Dataset entries:
::::::
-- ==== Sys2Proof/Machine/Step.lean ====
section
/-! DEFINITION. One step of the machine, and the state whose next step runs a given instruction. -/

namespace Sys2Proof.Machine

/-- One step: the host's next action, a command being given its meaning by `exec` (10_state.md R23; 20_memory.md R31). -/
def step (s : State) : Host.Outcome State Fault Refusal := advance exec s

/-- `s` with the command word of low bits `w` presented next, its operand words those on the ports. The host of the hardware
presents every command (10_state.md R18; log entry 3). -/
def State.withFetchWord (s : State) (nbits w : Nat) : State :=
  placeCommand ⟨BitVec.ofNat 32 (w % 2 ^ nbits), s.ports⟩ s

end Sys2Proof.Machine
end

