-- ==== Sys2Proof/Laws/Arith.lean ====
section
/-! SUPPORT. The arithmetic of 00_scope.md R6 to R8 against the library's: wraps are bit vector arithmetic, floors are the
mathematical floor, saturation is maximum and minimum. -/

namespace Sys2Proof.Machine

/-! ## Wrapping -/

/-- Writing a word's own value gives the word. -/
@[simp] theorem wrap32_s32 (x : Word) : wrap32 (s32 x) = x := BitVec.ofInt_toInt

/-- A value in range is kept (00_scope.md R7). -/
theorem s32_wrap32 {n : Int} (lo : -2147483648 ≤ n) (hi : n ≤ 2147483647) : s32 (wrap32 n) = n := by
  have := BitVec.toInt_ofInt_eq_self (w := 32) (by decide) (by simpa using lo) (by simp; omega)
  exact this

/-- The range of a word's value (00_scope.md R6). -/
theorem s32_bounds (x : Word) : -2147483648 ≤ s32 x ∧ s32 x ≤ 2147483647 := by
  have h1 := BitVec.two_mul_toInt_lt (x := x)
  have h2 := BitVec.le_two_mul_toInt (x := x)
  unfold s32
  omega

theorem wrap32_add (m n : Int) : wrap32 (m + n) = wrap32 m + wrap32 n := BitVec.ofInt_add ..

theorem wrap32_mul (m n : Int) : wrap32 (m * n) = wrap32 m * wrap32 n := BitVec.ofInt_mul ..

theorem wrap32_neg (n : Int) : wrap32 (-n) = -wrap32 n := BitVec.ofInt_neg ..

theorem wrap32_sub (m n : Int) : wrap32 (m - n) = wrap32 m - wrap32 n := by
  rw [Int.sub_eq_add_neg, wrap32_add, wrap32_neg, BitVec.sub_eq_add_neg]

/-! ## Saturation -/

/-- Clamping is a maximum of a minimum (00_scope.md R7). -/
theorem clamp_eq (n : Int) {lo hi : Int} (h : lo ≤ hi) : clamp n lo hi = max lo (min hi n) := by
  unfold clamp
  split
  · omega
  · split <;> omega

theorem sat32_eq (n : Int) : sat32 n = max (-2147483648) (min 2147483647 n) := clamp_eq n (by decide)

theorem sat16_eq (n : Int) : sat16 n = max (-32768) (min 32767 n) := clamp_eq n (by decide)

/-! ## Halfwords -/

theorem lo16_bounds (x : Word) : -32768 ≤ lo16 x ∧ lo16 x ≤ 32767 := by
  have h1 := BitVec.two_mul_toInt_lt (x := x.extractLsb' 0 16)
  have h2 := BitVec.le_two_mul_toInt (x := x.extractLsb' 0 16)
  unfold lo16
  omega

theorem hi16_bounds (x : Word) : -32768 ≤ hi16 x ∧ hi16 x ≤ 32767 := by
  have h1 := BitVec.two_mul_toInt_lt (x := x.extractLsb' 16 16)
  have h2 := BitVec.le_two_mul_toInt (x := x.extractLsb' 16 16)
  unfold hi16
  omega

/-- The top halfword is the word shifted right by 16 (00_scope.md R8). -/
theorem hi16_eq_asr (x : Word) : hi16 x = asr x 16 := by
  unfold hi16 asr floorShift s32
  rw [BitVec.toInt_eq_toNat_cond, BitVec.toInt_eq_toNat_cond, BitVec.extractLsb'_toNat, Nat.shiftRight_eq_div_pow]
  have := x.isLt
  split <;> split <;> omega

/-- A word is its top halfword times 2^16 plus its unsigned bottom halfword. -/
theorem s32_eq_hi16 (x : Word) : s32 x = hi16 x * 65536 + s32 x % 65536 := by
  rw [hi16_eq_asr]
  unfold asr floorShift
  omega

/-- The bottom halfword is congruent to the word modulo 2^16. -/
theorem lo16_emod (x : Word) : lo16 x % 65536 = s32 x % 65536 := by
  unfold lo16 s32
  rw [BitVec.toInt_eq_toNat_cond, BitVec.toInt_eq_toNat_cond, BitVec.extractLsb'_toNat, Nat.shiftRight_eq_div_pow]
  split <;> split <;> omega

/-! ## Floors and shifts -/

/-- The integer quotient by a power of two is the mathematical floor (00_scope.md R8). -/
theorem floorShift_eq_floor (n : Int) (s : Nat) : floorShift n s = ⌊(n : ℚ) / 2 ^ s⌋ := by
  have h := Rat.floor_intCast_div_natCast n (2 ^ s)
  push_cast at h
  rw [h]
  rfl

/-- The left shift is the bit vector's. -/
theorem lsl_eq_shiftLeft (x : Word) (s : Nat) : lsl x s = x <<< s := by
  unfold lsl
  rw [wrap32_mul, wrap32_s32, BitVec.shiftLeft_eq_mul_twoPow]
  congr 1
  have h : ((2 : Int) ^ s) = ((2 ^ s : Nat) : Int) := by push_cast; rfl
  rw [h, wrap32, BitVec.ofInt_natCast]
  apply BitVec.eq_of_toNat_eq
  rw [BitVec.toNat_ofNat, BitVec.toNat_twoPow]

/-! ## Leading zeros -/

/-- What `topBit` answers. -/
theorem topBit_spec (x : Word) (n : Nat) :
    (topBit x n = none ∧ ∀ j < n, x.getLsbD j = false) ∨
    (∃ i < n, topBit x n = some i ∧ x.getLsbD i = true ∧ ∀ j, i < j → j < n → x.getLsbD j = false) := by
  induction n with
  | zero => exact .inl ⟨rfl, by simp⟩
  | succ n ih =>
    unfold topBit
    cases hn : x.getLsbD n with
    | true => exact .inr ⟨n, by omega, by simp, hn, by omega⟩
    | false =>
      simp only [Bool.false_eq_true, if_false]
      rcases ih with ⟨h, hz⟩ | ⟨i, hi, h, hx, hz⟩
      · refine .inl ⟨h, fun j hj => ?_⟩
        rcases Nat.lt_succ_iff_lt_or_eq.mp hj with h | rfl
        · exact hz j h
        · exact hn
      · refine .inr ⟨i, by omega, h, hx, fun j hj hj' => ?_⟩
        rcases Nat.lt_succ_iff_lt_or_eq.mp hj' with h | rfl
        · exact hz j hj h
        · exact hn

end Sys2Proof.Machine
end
::::::
◆ Exercise instructions: An exact, complete copy of the lines above from the one with "(wrap32 n) = n := by" through the one with "theorem s32_bounds (x" is the whole answer.

◆ Written answer:
theorem s32_wrap32 {n : Int} (lo : -2147483648 ≤ n) (hi : n ≤ 2147483647) : s32 (wrap32 n) = n := by
  have := BitVec.toInt_ofInt_eq_self (w := 32) (by decide) (by simpa using lo) (by simp; omega)
  exact this

/-- The range of a word's value (00_scope.md R6). -/
theorem s32_bounds (x : Word) : -2147483648 ≤ s32 x ∧ s32 x ≤ 2147483647 := by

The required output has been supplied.